Source data:
-- ==== Sys2Proof/Machine/Sleeve.lean ====
section
/-! DEFINITION. Sleeve.lean: bytes that reach the Sleeve, sealing, fetch, the end of commands and the timers of a queue (R101,
R107 to R115, R119, R133 to R136). -/

namespace Sys2Proof.Machine

/-! ### Ring positions (R109 to R111) -/

def windowSlots : Nat := 1024
def ringSlots : Nat := 4096

/-- The ring position that window slot w stands for. -/
def Queue.position (Q : Queue) (w : Nat) : Nat :=
  Q.fpos + (w + windowSlots - Q.fpos % windowSlots) % windowSlots

/-- Bytes that have arrived at a position. -/
def Queue.arrived (Q : Queue) (pos : Nat) : List Host.Cell := tgetD Q.slots pos []

def Queue.sealed (Q : Queue) (pos : Nat) : Bool := decide ((Q.arrived pos).length = 64)

/-- The 64 bytes of a sealed slot. -/
def Queue.slotBytes (Q : Queue) (pos : Nat) : Bytes := (Q.arrived pos).map Prod.snd

/-- The seal frontier moves past sealed positions. -/
def Queue.raiseFrontier (Q : Queue) : Nat → Queue
  | 0 => Q
  | k + 1 => if Q.sealed Q.fpos then ({ Q with fpos := Q.fpos + 1 } : Queue).raiseFrontier k else Q

/-- The record at a position, when all its slots are sealed (R110). -/
def Queue.recordAt (Q : Queue) (pos : Nat) : Option Rec :=
  if Q.sealed pos then
    let b := Q.slotBytes pos
    if recLong b then
      if Q.sealed (pos + 1) then some { pos := pos, bytes := b ++ Q.slotBytes (pos + 1) } else none
    else some { pos := pos, bytes := b }
  else none

/-- Have the bytes that arrived at a position sealed a record (R110)? A slot that is sealed belongs to the record that begins there, or to
a LONG one that begins a slot before; which slots begin a record follows from C on. -/
def Queue.sealsRecord (Q : Queue) (pos : Nat) : Bool :=
  Q.sealed pos && (starts Q (pos + 1 - Q.cpos) Q.cpos)
where
  /-- Walk the records from a position on: the slot `pos` is the last one missing of a whole record. A slot not yet sealed before it hides
  where records begin, so that either is possible and the slot counts. -/
  starts (Q : Queue) : Nat → Nat → Bool
    | 0, _ => false
    | k + 1, at_ =>
      if at_ = pos then (if recLong (Q.slotBytes at_) then Q.sealed (at_ + 1) else true)
      else if !Q.sealed at_ then true
      else if recLong (Q.slotBytes at_) then (if at_ + 1 = pos then true else starts Q k (at_ + 2))
      else starts Q k (at_ + 1)

/-- Host writes that came before the last byte of a record are readable at DEVICE scope before that record dispatches (R257). -/
def State.settleHost (s : State) : State :=
  s.raiseScope (fun u => if u.kind = 0 then { u with scope := .device } else u)

/-- The record at C holds the queue (R113). -/
def Queue.holding (Q : Queue) : Bool := decide (Q.cpos < Q.hpos) && (Q.recordAt Q.cpos).isNone

/-- A held queue whose record at C is sealed now goes on, and says so if it had said STALLED (R113). -/
def State.unstall (s : State) (p q : Nat) : State :=
  match s.queue? p q with
  | none => s
  | some Q =>
    if Q.stalled && !Q.holding then (s.updQueue p q (fun Q => { Q with stalled := false })).writeCredit p q else s

/-- The words of a ring slot that n bytes from `off` cover whole; all of it for 64 bytes from 0 (R386). -/
def slotWords (p q slot off n : Nat) : SysUse → Bool
  | .ringSlot p' q' k w => decide (p' = p) && decide (q' = q) && decide (k = slot) && coversWord off n w
  | _ => false

/-- Bytes for a position: taken, or discarded because the position is sealed and not consumed (R110, R111). -/
def State.slotWrite (s : State) (p q w off : Nat) (data : Bytes) : State :=
  match s.queue? p q with
  | none => s.logErr { cls := 0x100, islandA := islPcie, part := p, queue := q }
  | some Q =>
    if Q.broken || Q.destroying then s.logErr { cls := 0x100, islandA := islPcie, part := p, queue := q }
    else
      let pos := Q.position w
      if Q.sealed pos || decide (Q.cpos + ringSlots ≤ pos) then
        let s := s.updQueue p q (fun Q => { Q with overwrites := Q.overwrites + 1 })
        let s := s.countIo 3 0 0xC4 1 p 0
        s.logErr { cls := 9, islandA := islPcie, part := p, queue := q, loc := natLe 8 pos }
      else
        let s := s.sysWritten (slotWords p q (pos % ringSlots) off data.length)
        let Q' : Queue := { Q with slots := tput Q.slots pos (hostWriteAll (Q.arrived pos) off data), hpos := max Q.hpos (pos + 1) }
        let s := if Q'.sealed pos then s.countIo 3 0 0xC3 1 p 0 else s
        let s := s.updQueue p q (fun _ => Q'.raiseFrontier (Q'.slots.length))
        let s := if Q'.sealsRecord pos then (s.settleHost).wake .host else s
        s.unstall p q

/-- The pieces of an access, slot by slot: queue, window slot, offset and bytes (R108). -/
def slotPieces (offset : Nat) (data : Bytes) : Nat → List (Nat × Nat × Nat × Bytes)
  | 0 => []
  | k + 1 =>
    if data.isEmpty then []
    else
      let n := 64 - offset % 64
      (offset / 65536, offset % 65536 / 64, offset % 64, data.take n) :: slotPieces (offset + n) (data.drop n) k

/-- Host accesses reach the device. -/
def State.hostReaches (s : State) : Bool := decide (s.link.state = .up) && !s.boot.perstLow && s.boot.switchClosed

/-- SLEEVE_WRITE: VF BAR2 of partition p (R108). In WATCH the PCIe controller holds the bytes; nothing reads the ring before
the exit, so that they take their places on arrival (log 22). -/
def execSleeveWrite (p offset : Nat) (data : Bytes) (via : Via) (s : State) : Host.Outcome State Fault Refusal :=
  match (Instr.sleeveWrite p offset data via).illFormed with
  | some _ => .next s
  | none =>
    if !s.hostReaches || decide (32 ≤ p) || decide (0x400000 < offset + data.length) || s.streamDrops via || !s.barOpen p via then .next s
    else
      let s := s.countIo 3 0 0xC2 (cdiv data.length 64) p 0
      let s := if s.power.state = .watch then s.wake .host else s
      .next (s.each (slotPieces offset data (data.length / 64 + 2)) (fun s x => s.slotWrite p x.1 x.2.1 x.2.2.1 x.2.2.2))

/-! ### Fetch (R114, R115, R119) -/

/-- Consume one slot: C moves on, and the credit word is written where R114 asks, with the value of that moment. -/
def State.consumeSlot (s : State) (p q : Nat) : State :=
  match s.queue? p q with
  | none => s
  | some Q =>
    let c := Q.cpos + 1
    let s := s.updQueue p q (fun Q => { Q with cpos := c, slots := Q.slots.filter (fun e => decide (c ≤ e.1)) })
    let low := decide (2048 ≤ Q.hpos - Q.cpos) && decide (Q.hpos - c < 2048)
    if decide (c % 64 = 0) || low then s.writeCredit p q else s

/-- Consume one record: its slots leave the ring, one after the other. -/
def State.consume (s : State) (p q : Nat) (Q : Queue) (r : Rec) : State :=
  let s := s.updQueue p q (fun Q => { Q with ahead := Q.ahead ++ [r] })
  let s := s.count 1 Q.cluster 0x42 1
  s.each (List.range (recSlots r)) (fun s _ => s.consumeSlot p q)

/-- Records in the run-ahead buffer: those fetched and not yet dispatched, and the body of the loop being run, which is held there (R115, R119). -/
def Queue.buffered (Q : Queue) : Nat := Q.ahead.length + ((Q.loops.getLast?).map (fun f => f.body.length)).getD 0

/-- A Command Front may fetch from the queue: not while the host link is lost (R311), in WATCH, or once the queue goes. -/
def State.mayFetch (s : State) (Q : Queue) : Bool :=
  !s.linkGone && decide (s.power.state ≠ .watch) && !s.thermal.tripped && !Q.broken && !Q.destroying
    && decide (Q.buffered < 512)

/-- One of the n ring slots from a position on holds a poisoned word (R386). -/
def State.slotsBad (s : State) (p q pos n : Nat) : Bool :=
  (List.range n).any (fun i => s.sysBad (slotWords p q ((pos + i) % ringSlots) 0 64))

/-- Fetch whole records as far as a burst of slots goes; a poisoned slot breaks the queue. -/
def State.fetchBurst (s : State) (p q : Nat) : Nat → Nat → State
  | 0, _ => s
  | k + 1, slots =>
    match s.queue? p q with
    | none => s
    | some Q =>
      match Q.recordAt Q.cpos with
      | none => s
      | some r =>
        if s.mayFetch Q && decide (recSlots r ≤ slots) then
          if s.slotsBad p q Q.cpos (recSlots r) then s.breakQueue p q
          else (s.consume p q Q r).fetchBurst p q k (slots - recSlots r)
        else s

/-- RECORD_FETCH: a burst of up to 16 consecutive sealed slots of one queue. -/
def execRecordFetch (p q slots : Nat) (s : State) : Host.Outcome State Fault Refusal :=
  .next (s.fetchBurst p q 16 (min slots 16))

/-- STALL_TIMER: a hold has lasted 1 s without C advancing (R113, log 9). -/
def execStallTimer (p q : Nat) (s : State) : Host.Outcome State Fault Refusal :=
  match s.queue? p q with
  | none => .next s
  | some Q =>
    if Q.holding && !Q.stalled then .next ((s.updQueue p q (fun Q => { Q with stalled := true })).writeCredit p q)
    else .next s

/-! ### The end of commands (R101, R51, R159) -/

/-- Does the work of a command go on? -/
def State.atWork (s : State) (id : Nat) (f : Flight) : Bool :=
  match f.nb, f.peer with
  | some n, _ => !s.nearDone id n
  | none, some j => !s.peerDone id j
  | none, none => false

/-- Pages of host memory that a command reaches, as far as translations can be held. -/
def Flight.hostPages (f : Flight) : List Nat :=
  nubNat ((f.reads ++ f.writes).flatMap (fun r =>
    if r.space = .host then (List.range (min 4097 ((r.addr + r.len + 4095) / 4096 - r.addr / 4096))).map (fun i => r.addr / 4096 + i) else []))

def State.holdsAll (s : State) (fn : Nat) (pages : List Nat) : Bool := pages.all (fun x => (s.cfgSpace fn).translations.contains x)

/-- The translations that a command used are held from then on, as far as there is room (R291): the last used stay (DESIGN CHOICE, log 41). -/
def State.holdTranslations (s : State) (f : Flight) : State :=
  let c := s.cfgSpace (f.p + 1)
  if !c.ats || f.hostPages.isEmpty then s
  else s.setCfg (f.p + 1) { c with translations := (f.hostPages ++ c.translations.filter (fun x => !f.hostPages.contains x)).take 4096 }

/-- COMMAND_COMPLETE: a command whose last write is acknowledged ends. In WATCH the engines are off and nothing ends (R352). -/
def execCommandComplete (id : Nat) (s : State) : Host.Outcome State Fault Refusal :=
  match tget s.flight id with
  | none => .next s
  | some f =>
    if !s.working || s.atWork id f then .next s
    else
      let s := match f.nb, f.peer with
        | some n, _ => s.nearClose id f n
        | none, some j => s.peerClose id f j
        | none, none => (s.settleEngine id f).fenceDone id f
      .next ((s.holdTranslations f).complete id)

/-! ### The completion ring (R135, R136) -/

/-- A read of the consumer word fails: HOST_TIMEOUT is logged and the queue breaks. -/
def State.consumerFails (s : State) (p q : Nat) : State :=
  (s.logErr { cls := 3, islandA := islPcie, part := p, queue := q, status := Status.hostTimeout.code }).breakQueue p q

/-- CQ_CONSUMER_REREAD: the consumer word of a full ring is read again; its value is the host's. -/
def execCqConsumerReread (p q value : Nat) (s : State) : Host.Outcome State Fault Refusal :=
  match s.queue? p q with
  | none => .next s
  | some Q =>
    if (Q.full || !Q.held.isEmpty) && s.working then
      if s.linkGone then .next (s.consumerFails p q)
      else
        let s := s.updQueue p q (fun Q => { Q with consumed := value % 2 ^ 64 })
        .next ((s.ringDrain p q (Q.held.length + 1)).settleDestroy p q)
    else .next s

/-- COALESCE_TIMER: COALESCE_TIME after the first entry not yet signalled. -/
def execCoalesceTimer (p q : Nat) (s : State) : Host.Outcome State Fault Refusal :=
  match s.queue? p q with
  | none => .next s
  | some Q =>
    if 0 < Q.coTime ∧ 0 < Q.unsignalled ∧ s.thermal.tripped = false then
      .next ((s.updQueue p q (fun Q => { Q with unsignalled := 0 })).raiseVector (p + 1) Q.vector)
    else .next s

/-- QUEUE_DESTROY_TIMEOUT: 100 ms have passed and a command is still in flight. The queue is BROKEN and can be destroyed
again. -/
def execQueueDestroyTimeout (p q : Nat) (s : State) : Host.Outcome State Fault Refusal :=
  match s.queue? p q with
  | none => .next s
  | some Q =>
    if Q.destroying && decide ((s.func (p + 1)).waitFor = some (.queueDestroy p q)) then
      let s := s.updQueue p q (fun Q => { Q with destroying := false })
      .next ((s.respond (p + 1) .timeout []).breakQueue p q)
    else .next s

end Sys2Proof.Machine
end

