/-- The die has power: in WATCH the compute dies are power-gated, and their sensors do not sample (R352, R359). -/
def State.diePowered (s : State) (die : Nat) : Bool := decide (s.power.state ≠ .watch) || decide (4 ≤ die)

def outOfRange (t : Int) : Bool := decide (t < -160) || decide (600 < t)

def islSensor (die : Nat) : Nat := 0xC000 + die

/-- A sensor that reads out of range is failed, and logged when it first does. -/
def State.failSensors (s : State) (die : Nat) (l : List Int) : State :=
  s.each (List.range l.length) (fun s i =>
    if outOfRange ((l[i]?).getD 0) && !s.thermal.failed.contains (sensorId die i) then
      let s := { s with thermal := { s.thermal with failed := addNat s.thermal.failed (sensorId die i) } }
      s.logErr { cls := 0x108, islandA := islSensor die, loc := natLe 8 (sensorId die i) }
    else s)

/-- Failed sensors among the n from first on. -/
def State.failedAmong (s : State) (die first n : Nat) : Nat :=
  ((List.range n).filter (fun i => s.thermal.failed.contains (sensorId die (first + i)))).length

/-- More than a quarter of a die's sensors have failed: of the die, or of one DRAM die of a stack. -/
def State.mustHold (s : State) (die : Nat) : Bool :=
  if die < 4 ∨ 16 ≤ die then decide (sensorCount die < 4 * s.failedAmong die 0 (sensorCount die))
  else (List.range 16).any (fun k => decide (4 < 4 * s.failedAmong die (4 * k) 4))

/-- Sensors that make a die's temperature. -/
def tempSensors (die : Nat) : Nat := if die < 4 then 96 else if die < 16 then 64 else 32

/-- Highest reading of the sensors that count. -/
def State.dieTemp (s : State) (die : Nat) : Option Int :=
  let l := tgetD s.thermal.readings die []
  ((List.range (tempSensors die)).filterMap (fun i =>
    if s.thermal.failed.contains (sensorId die i) then none else l[i]?)).foldl
      (fun m t => match m with | none => some t | some x => some (max x t)) none

/-! ### Throttle levels (R34, R35, R360, R361, R364) -/

/-- Levels of a die with their lower bounds, in quarter degrees; 8 is critical. -/
def levelBounds (die : Nat) : List (Nat × Int) :=
  if die < 4 then [(1, 360), (2, 380), (3, 388), (4, 396), (5, 404), (6, 412), (8, 420)]
  else if die < 16 then [(1, 348), (2, 356), (3, 364), (4, 372), (5, 380), (6, 388), (7, 396), (8, 420)]
  else [(1, 400), (2, 408), (3, 416), (4, 424), (5, 432), (8, 440)]

/-- Level of the range that holds a temperature. -/
def levelAt (die : Nat) (t : Int) : Nat :=
  (levelBounds die).foldl (fun m b => if b.2 ≤ t then b.1 else m) 0

/-- A level falls, bound by bound, where the temperature is 1 °C below its lower bound. -/
def levelFall (t : Int) : List (Nat × Int) → Nat → Nat
  | [], cur => cur
  | b :: rest, cur =>
    if b.1 = cur ∧ t ≤ b.2 - 4 then
      match rest with
      | [] => 0
      | n :: _ => levelFall t rest n.1
    else if b.1 = cur then cur
    else levelFall t rest cur

/-- The highest level below critical. -/
def highestLevel (die : Nat) : Nat := if die < 4 then 6 else if die < 16 then 7 else 5

/-- The level after a sample. -/
def State.nextLevel (s : State) (die : Nat) (t : Int) : Nat :=
  let cur := tgetD s.thermal.levels die 0
  let up := levelAt die t
  let l := if cur < up then up else levelFall t (levelBounds die).reverse cur
  if s.thermal.heldDies.contains die then max l (highestLevel die) else l

/-- A die is held from now on; the mismatch appears at the next topology check. -/
def State.holdDie (s : State) (die : Nat) : State :=
  if s.mustHold die then { s with thermal := { s.thermal with heldDies := addNat s.thermal.heldDies die } } else s

/-- The level changes: THERMAL on the operator mailbox, and an entry (R361); critical trips (R364). -/
def State.setLevel (s : State) (die l : Nat) : State :=
  let cur := tgetD s.thermal.levels die 0
  if l = cur then s
  else
    let s := { s with thermal := { s.thermal with levels := if l = 0 then tdel s.thermal.levels die else tput s.thermal.levels die l,
                                                  tripped := s.thermal.tripped || decide (l = 8) } }
    (s.raiseEvent 0 4).logErr { cls := 5, islandA := islSensor die, detail := natLe 1 cur ++ natLe 1 l }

TASK STATEMENT |
With the line holding "[]).breakQueue p q)" as the first and the line holding "(R352, R359). -/" as the last, set down that range of the entries above exactly, and nothing else.

OUTPUT BELOW |
      .next ((s.respond (p + 1) .timeout []).breakQueue p q)
    else .next s

end Sys2Proof.Machine
end

/-- The die has power: in WATCH the compute dies are power-gated, and their sensors do not sample (R352, R359). -/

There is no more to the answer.